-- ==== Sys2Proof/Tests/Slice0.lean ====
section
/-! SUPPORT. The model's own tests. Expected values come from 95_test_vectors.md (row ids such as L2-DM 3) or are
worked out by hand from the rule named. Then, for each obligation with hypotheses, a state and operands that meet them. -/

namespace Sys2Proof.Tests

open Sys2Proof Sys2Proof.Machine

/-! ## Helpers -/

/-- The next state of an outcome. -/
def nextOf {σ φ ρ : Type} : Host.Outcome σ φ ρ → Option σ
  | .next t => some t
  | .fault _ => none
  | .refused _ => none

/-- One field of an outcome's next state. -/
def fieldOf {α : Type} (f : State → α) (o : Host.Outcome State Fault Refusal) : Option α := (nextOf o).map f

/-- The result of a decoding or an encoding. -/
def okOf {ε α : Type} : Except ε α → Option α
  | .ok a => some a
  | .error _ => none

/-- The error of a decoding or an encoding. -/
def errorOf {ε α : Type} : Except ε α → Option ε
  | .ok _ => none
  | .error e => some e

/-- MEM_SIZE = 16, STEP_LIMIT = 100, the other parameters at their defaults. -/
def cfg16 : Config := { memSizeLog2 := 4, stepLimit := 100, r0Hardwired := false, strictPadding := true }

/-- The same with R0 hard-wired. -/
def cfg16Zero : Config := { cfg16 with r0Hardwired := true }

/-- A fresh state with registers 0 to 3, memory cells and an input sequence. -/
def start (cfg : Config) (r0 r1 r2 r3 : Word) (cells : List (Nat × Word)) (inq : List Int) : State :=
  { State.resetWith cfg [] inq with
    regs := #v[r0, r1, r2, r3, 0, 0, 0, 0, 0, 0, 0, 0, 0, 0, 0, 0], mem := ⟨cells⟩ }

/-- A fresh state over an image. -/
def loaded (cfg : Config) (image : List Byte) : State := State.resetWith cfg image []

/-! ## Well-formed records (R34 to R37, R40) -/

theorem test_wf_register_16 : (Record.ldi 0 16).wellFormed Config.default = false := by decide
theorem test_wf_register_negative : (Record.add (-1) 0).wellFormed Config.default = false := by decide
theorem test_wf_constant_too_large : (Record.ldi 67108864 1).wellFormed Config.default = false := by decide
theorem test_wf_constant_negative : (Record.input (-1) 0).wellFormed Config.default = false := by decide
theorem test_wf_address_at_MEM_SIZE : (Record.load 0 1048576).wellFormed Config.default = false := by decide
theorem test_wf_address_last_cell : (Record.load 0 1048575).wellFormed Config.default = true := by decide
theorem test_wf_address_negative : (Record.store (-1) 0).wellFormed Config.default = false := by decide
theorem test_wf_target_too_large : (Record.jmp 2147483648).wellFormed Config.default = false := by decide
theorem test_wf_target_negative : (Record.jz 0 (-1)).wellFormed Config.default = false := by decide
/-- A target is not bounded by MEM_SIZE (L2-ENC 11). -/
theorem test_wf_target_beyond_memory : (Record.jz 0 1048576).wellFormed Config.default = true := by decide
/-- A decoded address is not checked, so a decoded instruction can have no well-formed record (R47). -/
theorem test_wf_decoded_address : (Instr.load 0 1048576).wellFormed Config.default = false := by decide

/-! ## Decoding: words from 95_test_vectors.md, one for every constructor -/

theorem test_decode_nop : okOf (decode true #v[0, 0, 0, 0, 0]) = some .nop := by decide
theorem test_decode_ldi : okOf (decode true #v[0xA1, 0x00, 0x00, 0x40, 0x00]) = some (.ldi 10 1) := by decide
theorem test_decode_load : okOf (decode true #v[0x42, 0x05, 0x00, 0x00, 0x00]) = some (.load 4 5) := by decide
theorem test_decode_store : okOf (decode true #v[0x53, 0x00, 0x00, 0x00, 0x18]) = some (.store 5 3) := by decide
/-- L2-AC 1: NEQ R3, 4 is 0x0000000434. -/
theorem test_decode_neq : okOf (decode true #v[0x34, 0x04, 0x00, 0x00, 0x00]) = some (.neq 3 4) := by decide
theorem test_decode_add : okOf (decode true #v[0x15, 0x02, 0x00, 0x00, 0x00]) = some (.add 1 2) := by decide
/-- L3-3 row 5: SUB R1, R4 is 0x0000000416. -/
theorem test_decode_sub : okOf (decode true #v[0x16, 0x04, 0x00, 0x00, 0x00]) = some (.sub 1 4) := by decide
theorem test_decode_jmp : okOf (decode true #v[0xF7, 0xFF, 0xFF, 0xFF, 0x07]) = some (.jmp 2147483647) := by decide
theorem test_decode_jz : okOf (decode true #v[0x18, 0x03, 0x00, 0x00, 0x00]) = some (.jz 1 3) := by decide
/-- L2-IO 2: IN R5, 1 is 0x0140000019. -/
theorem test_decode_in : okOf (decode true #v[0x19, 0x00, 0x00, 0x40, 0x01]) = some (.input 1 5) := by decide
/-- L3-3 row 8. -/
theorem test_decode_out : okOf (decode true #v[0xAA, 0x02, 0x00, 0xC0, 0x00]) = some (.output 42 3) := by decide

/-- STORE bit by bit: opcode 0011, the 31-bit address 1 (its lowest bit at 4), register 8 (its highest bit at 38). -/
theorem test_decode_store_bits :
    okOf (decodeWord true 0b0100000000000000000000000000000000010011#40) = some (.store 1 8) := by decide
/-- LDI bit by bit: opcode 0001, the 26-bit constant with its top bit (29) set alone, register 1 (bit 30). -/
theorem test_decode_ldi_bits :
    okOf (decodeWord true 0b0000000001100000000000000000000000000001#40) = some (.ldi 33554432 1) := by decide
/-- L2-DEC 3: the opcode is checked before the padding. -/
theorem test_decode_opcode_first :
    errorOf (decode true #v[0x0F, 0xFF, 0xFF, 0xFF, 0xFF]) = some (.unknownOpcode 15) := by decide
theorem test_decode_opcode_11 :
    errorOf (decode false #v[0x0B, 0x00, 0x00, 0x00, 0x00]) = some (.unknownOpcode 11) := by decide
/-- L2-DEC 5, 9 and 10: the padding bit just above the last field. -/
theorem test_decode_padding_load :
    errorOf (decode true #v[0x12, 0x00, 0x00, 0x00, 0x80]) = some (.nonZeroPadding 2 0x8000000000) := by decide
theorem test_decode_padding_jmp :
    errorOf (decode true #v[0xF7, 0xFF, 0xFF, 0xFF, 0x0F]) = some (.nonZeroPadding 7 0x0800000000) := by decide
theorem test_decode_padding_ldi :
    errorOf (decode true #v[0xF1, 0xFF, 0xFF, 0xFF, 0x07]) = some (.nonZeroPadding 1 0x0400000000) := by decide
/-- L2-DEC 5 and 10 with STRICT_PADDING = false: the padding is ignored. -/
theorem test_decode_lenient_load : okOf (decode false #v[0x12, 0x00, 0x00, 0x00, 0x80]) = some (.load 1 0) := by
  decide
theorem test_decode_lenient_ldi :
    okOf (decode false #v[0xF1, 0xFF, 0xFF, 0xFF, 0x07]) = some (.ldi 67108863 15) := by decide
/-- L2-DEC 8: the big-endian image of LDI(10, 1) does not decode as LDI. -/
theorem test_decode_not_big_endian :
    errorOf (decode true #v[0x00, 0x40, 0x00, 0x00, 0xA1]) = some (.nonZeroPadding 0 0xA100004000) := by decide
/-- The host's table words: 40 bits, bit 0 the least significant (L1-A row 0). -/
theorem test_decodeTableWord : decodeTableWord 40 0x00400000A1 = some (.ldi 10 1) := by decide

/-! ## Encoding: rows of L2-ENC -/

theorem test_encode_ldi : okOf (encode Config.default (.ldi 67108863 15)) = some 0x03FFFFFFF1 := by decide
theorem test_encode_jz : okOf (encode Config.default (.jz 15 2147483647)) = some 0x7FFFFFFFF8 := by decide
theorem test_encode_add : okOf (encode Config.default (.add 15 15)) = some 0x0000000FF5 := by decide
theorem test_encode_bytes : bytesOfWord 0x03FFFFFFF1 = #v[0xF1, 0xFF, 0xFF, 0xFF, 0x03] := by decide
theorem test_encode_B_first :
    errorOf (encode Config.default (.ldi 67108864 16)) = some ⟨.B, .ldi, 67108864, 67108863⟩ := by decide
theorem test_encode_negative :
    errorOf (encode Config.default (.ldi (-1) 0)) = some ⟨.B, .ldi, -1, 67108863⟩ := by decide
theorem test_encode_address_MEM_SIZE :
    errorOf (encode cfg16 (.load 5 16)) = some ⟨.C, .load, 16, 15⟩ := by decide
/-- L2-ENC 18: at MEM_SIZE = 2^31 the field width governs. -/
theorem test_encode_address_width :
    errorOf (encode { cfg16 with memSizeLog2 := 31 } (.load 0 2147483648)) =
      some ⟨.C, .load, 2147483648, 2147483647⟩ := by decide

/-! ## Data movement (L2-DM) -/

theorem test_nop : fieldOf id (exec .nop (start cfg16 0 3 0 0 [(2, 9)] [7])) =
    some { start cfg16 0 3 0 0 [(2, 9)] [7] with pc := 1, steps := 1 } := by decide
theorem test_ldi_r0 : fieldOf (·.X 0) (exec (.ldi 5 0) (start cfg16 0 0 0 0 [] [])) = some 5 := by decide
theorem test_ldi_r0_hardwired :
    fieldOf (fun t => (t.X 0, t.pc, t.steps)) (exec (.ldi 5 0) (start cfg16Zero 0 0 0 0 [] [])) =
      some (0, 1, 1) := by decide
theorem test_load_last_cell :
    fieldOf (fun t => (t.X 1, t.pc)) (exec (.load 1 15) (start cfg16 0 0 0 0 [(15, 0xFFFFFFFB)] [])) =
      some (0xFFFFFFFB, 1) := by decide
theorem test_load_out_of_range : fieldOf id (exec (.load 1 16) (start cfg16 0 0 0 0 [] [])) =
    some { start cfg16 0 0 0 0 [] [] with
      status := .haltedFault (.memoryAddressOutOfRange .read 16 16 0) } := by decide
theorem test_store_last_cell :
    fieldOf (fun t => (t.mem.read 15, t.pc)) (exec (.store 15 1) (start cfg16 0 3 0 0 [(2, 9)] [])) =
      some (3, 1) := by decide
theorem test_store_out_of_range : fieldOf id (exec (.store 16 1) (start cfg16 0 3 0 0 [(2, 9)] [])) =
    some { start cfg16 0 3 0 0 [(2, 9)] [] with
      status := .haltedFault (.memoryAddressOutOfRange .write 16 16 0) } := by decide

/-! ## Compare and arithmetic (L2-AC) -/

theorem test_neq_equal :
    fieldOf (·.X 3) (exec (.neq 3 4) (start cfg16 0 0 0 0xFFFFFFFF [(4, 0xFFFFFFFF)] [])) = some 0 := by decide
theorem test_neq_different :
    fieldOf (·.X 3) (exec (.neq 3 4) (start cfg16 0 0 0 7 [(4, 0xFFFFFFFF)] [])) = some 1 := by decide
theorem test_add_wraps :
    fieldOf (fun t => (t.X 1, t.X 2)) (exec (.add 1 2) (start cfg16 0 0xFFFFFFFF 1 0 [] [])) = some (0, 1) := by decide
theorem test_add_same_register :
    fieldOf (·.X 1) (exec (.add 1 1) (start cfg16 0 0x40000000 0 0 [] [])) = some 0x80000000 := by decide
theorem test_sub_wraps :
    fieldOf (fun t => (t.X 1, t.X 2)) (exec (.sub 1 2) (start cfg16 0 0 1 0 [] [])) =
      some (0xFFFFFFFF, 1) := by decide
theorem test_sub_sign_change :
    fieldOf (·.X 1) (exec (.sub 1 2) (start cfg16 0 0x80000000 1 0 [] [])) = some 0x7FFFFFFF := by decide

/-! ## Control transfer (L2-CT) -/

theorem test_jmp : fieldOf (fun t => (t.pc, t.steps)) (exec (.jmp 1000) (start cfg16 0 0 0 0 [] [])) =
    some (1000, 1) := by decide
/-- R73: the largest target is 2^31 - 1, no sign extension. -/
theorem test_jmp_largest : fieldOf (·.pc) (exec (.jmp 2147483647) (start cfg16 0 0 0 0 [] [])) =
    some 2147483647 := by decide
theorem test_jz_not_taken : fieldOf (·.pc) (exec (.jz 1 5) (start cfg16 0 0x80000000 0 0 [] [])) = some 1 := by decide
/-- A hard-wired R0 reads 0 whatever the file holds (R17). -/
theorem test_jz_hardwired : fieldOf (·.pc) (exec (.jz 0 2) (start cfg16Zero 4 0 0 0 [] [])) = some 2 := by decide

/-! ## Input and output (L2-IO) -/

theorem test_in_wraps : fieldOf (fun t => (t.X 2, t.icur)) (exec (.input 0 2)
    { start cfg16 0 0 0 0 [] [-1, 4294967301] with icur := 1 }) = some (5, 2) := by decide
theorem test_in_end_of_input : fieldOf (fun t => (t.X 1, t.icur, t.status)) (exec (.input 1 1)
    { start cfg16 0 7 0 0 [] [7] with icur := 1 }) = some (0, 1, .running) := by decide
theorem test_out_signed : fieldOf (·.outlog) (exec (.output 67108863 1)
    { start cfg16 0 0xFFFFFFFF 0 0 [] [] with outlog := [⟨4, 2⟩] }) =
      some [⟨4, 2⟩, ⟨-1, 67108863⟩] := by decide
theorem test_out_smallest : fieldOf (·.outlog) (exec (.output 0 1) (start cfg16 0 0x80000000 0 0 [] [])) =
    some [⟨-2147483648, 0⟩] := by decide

Activity:
Show the lines of the records above that mention "from".

Expected output:
/-! SUPPORT. The model's own tests. Expected values come from 95_test_vectors.md (row ids such as L2-DM 3) or are
worked out by hand from the rule named. Then, for each obligation with hypotheses, a state and operands that meet them. -/
/-! ## Decoding: words from 95_test_vectors.md, one for every constructor -/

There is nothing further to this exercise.